-- ==== Sys2Proof/Certificates/Slice0/Obligations.lean ====
section
/-! DEFINITION. The statements for the provers. Each docstring names the rule of spec/ it formalises. A completion statement says
that `exec` answers a next state `t` and gives `t` whole: the fields the rule writes, and `t = { s with … }` for the frame, so
every other register, flag, buffer and byte of the source is unchanged. -/

/-! ### The terms of the statements, written from the spec's text alone -/

namespace Sys2Proof.Claims

open Sys2Proof.Machine

/-- ORDER of 00_scope.md R7. -/
def laneOrder : List Nat := [1, 0, 3, 2, 5, 4, 7, 6, 9, 8]

/-- `wrap32(x) = ((x + 2^31) mod 2^32) - 2^31` (41_sample_arith.md R174). -/
def wrapped (x : Int) : Int := (x + 2147483648) % 4294967296 - 2147483648

/-- ACC after `Append(w)` (43_stream_framer.md R258). -/
def appended (s : State) (w : Word) : State :=
  if s.accRev.length < 648 then { s with accRev := w :: s.accRev }
  else { s with boardOvf := true, warn := s.warn ||| 4#5 }

/-- The slot a payload of 640 words publishes (R262 to R264): wire sample `j` is the low half of word `j / 2` divided by 4 for
even `j`, the high half for odd `j`, and goes to output `ORDER[j mod 10] * 128 + j div 10`. -/
def publishes (slot : Vector (Option Half) 1280) (payload : List Word) : Prop :=
  ∀ j < 1280, ∀ w, payload[j / 2]? = some w →
    ∃ p x, laneOrder[j % 10]? = some p ∧ slot[p * 128 + j / 10]? = some (some x) ∧
      x.toNat = if j % 2 = 0 then w.toNat % 65536 / 4 else w.toNat / 65536 / 4

/-- The members of chip group `g` (42_common_mode.md R211): the pairs `(t, x)` of the positions `64g + t` whose VEC_V bit is 1. -/
def groupMembers (s : State) (g : Nat) : List (Nat × Int) :=
  (List.range 64).filterMap fun t =>
    match s.vecV[64 * g + t]?, s.vec[64 * g + t]? with
    | some true, some (some x) => some (t, x.toInt)
    | _, _ => none

/-- The selected values of a policy (R212, R214, R215); policy 2 selects nothing without a pilot member. -/
def selected (policy : BitVec 2) (ms : List (Nat × Int)) : List Int :=
  let xs := ms.map Prod.snd
  if policy = 0#2 then
    let n : Int := xs.length
    let q := (xs.map fun x => x * x).sum
    xs.filter fun x => decide ((n * x - xs.sum) ^ 2 < n * q - xs.sum ^ 2)
  else if policy = 1#2 then xs.filter fun x => decide (x < 12800)
  else
    let pilot : List Int := (ms.filter fun (m : Nat × Int) => decide (8 ≤ m.1 ∧ m.1 < 23 ∧ m.2 < 12800)).map Prod.snd
    let pn : Int := pilot.length
    if pilot = [] then []
    else (ms.filter fun (m : Nat × Int) =>
      decide (24 ≤ m.1 ∧ m.1 < 55 ∧ -(2560 * pn) ≤ pn * m.2 - pilot.sum ∧ pn * m.2 - pilot.sum ≤ 2560 * pn)).map Prod.snd

/-- `rnd(a, b)` by its formula (00_scope.md R15). -/
def rounded (a : Int) (b : Nat) : Int := a.sign * ((2 * |a| + b) / (2 * b))

/-- The state FILE_OPEN leaves (40_file_framer.md R144), by what its detection found. -/
def afterOpen (s : State) (endian header : Word) (big : Bool) (version : Half) (channels : ChannelCount) (isOpen : Bool)
    (code : ResultCode) : State :=
  { s with
    fileOpen := isOpen, fileBig := big, fileEnd := false, evtIndex := 0#32, evtLen := .zero, channels := channels
    hwVersion := version, endianOffset := endian, headerOffset := header, lastErr := code, cursor := 0 }

/-- The first byte of the event block EVT_INDEX names (R146). -/
def blockStart (s : State) : Nat := s.evtIndex.toNat * 1024 + s.headerOffset.toNat + 4

/-- Byte pair `tag` of `pat` stands at offset `p` of a source (R131). -/
def matchesAt {τ : Type} (pat : Byte → Byte → Option τ) (src : List Byte) (p : Nat) (tag : τ) : Prop :=
  ∃ b0 b1, src[p]? = some b0 ∧ src[p + 1]? = some b1 ∧ pat b0 b1 = some tag

/-- FILE_SAMPLE run on each word of a list, the first as sample `k` of the event. -/
def runSamples : Nat → List Half → State → Result
  | _, [], s => .next s
  | k, w :: ws, s =>
    match exec (decodeSample w) (s.seek (blockStart s + 2 * k)) with
    | .next t => runSamples (k + 1) ws t
    | stopped => stopped

/-- A 32-bit bus read of a register as the next transaction. -/
def reads (s : State) (r : Reg) : Result := step { s with pending := [.busRead { bits := 32, offset := r.offset }] }

/-- A 32-bit bus write of a register as the next transaction. -/
def writes (s : State) (r : Reg) (v : Word) : Result :=
  step { s with pending := [.busWrite { bits := 32, offset := r.offset } v] }

/-- The state a bus read that returns `v` leaves: the block unchanged, the read taken off, its reply on the bus. -/
def replied (s : State) (v : Word) : State := { s with pending := [], readData := some v }

end Sys2Proof.Claims

open Sys2Proof Sys2Proof.Machine Sys2Proof.Claims

/-! ### Encoding -/

/-- Decoding an encoded well-formed instruction gives it back, at its own place, in either file byte order (30_encoding.md). -/
def Obligations.DecodeUndoesEncode : Prop :=
  ∀ (o : ByteOrder) (i : Instr), i.wellFormed = true → decode (i.format o) (encode o i) = .ok i
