-- ==== Sys2Proof/Tests/Slice0.lean ====
section
/-! SUPPORT. Tests: the checks of WellFormed on ill-formed terms; a word written out from the spec's encoding for every constructor;
one step of each instruction on a small state, with the results of 95_test_vectors.md; and, for every statement with hypotheses,
a state and operands that meet them. -/

namespace Sys2Proof.Tests

open Sys2Proof Sys2Proof.Machine Sys2Proof.Claims

set_option maxRecDepth 100000
set_option Elab.async false

/-! ### Well-formedness -/

/-- 0x10 with bits 31:8 zero is FILE_OPEN, not an illegal command (30_encoding.md R113). -/
theorem test_wellFormed_refuses_an_assigned_opcode : (Instr.illegalCommand 0x10#8 0#24).wellFormed = false := by decide

/-- 0xFA4AF1CA, 0xBABA1A9A and 0x0BEDFACE by their fields are no DATA words (R101, R103). -/
theorem test_wellFormed_refuses_sentinels_as_data :
    (Instr.data 0x3E92#14 2#2 0x3C72#14 2#2).wellFormed = false ∧ (Instr.data 0x2EAE#14 2#2 0x06A6#14 2#2).wellFormed = false ∧
    (Instr.data 0x02FB#14 1#2 0x3EB3#14 2#2).wellFormed = false := by decide

/-- 2^32 bytes are more than FILE_LEN can count (20_memory.md R73). -/
theorem test_wellFormed_refuses_a_source_too_long : (Instr.srcLoad (List.replicate 4294967296 0#8)).wellFormed = false := by
  simp only [Instr.wellFormed, List.length_replicate]; rfl

theorem test_wellFormed_accepts_the_rest :
    (Instr.illegalCommand 0x12#8 0#24).wellFormed = true ∧ (Instr.illegalCommand 0x10#8 1#24).wellFormed = true ∧
    (Instr.data 2#14 0#2 1#14 0#2).wellFormed = true ∧ (Instr.srcLoad []).wellFormed = true := by decide

/-! ### Decoding (30_encoding.md R101, R105, R106, R112, R113; 95_test_vectors.md section 2) -/

/-- A decoding as a Bool. -/
def decodesTo (f : Format) (bytes : List Byte) (i : Instr) : Bool :=
  match decode f bytes with
  | .ok j => decide (j = i)
  | .error _ => false

theorem test_decode_commands :
    decodesTo .command [0x00#8, 0x00#8, 0x00#8, 0x00#8] .nop ∧ decodesTo .command [0x01#8, 0x00#8, 0x00#8, 0x00#8] .streamStop ∧
    decodesTo .command [0x02#8, 0x00#8, 0x00#8, 0x00#8] .frameAcquire ∧ decodesTo .command [0x10#8, 0x00#8, 0x00#8, 0x00#8] .fileOpen ∧
    decodesTo .command [0x11#8, 0x00#8, 0x00#8, 0x00#8] .fileReadEvent ∧
    decodesTo .command [0x20#8, 0x00#8, 0x00#8, 0x00#8] .vecLoadEvt ∧
    decodesTo .command [0x21#8, 0x00#8, 0x00#8, 0x00#8] .vecLoadFrame0 ∧
    decodesTo .command [0x22#8, 0x00#8, 0x00#8, 0x00#8] .vecLoadFrame1 := by decide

━━━━━━━━

| Work instructions |
Only the lines above from the line with "00_scope.md R7. -/" to the line with "divided by 4 for", those two lines included, should be reproduced exactly.

| Answer section |
/-- ORDER of 00_scope.md R7. -/
def laneOrder : List Nat := [1, 0, 3, 2, 5, 4, 7, 6, 9, 8]

/-- `wrap32(x) = ((x + 2^31) mod 2^32) - 2^31` (41_sample_arith.md R174). -/
def wrapped (x : Int) : Int := (x + 2147483648) % 4294967296 - 2147483648

/-- ACC after `Append(w)` (43_stream_framer.md R258). -/
def appended (s : State) (w : Word) : State :=
  if s.accRev.length < 648 then { s with accRev := w :: s.accRev }
  else { s with boardOvf := true, warn := s.warn ||| 4#5 }

/-- The slot a payload of 640 words publishes (R262 to R264): wire sample `j` is the low half of word `j / 2` divided by 4 for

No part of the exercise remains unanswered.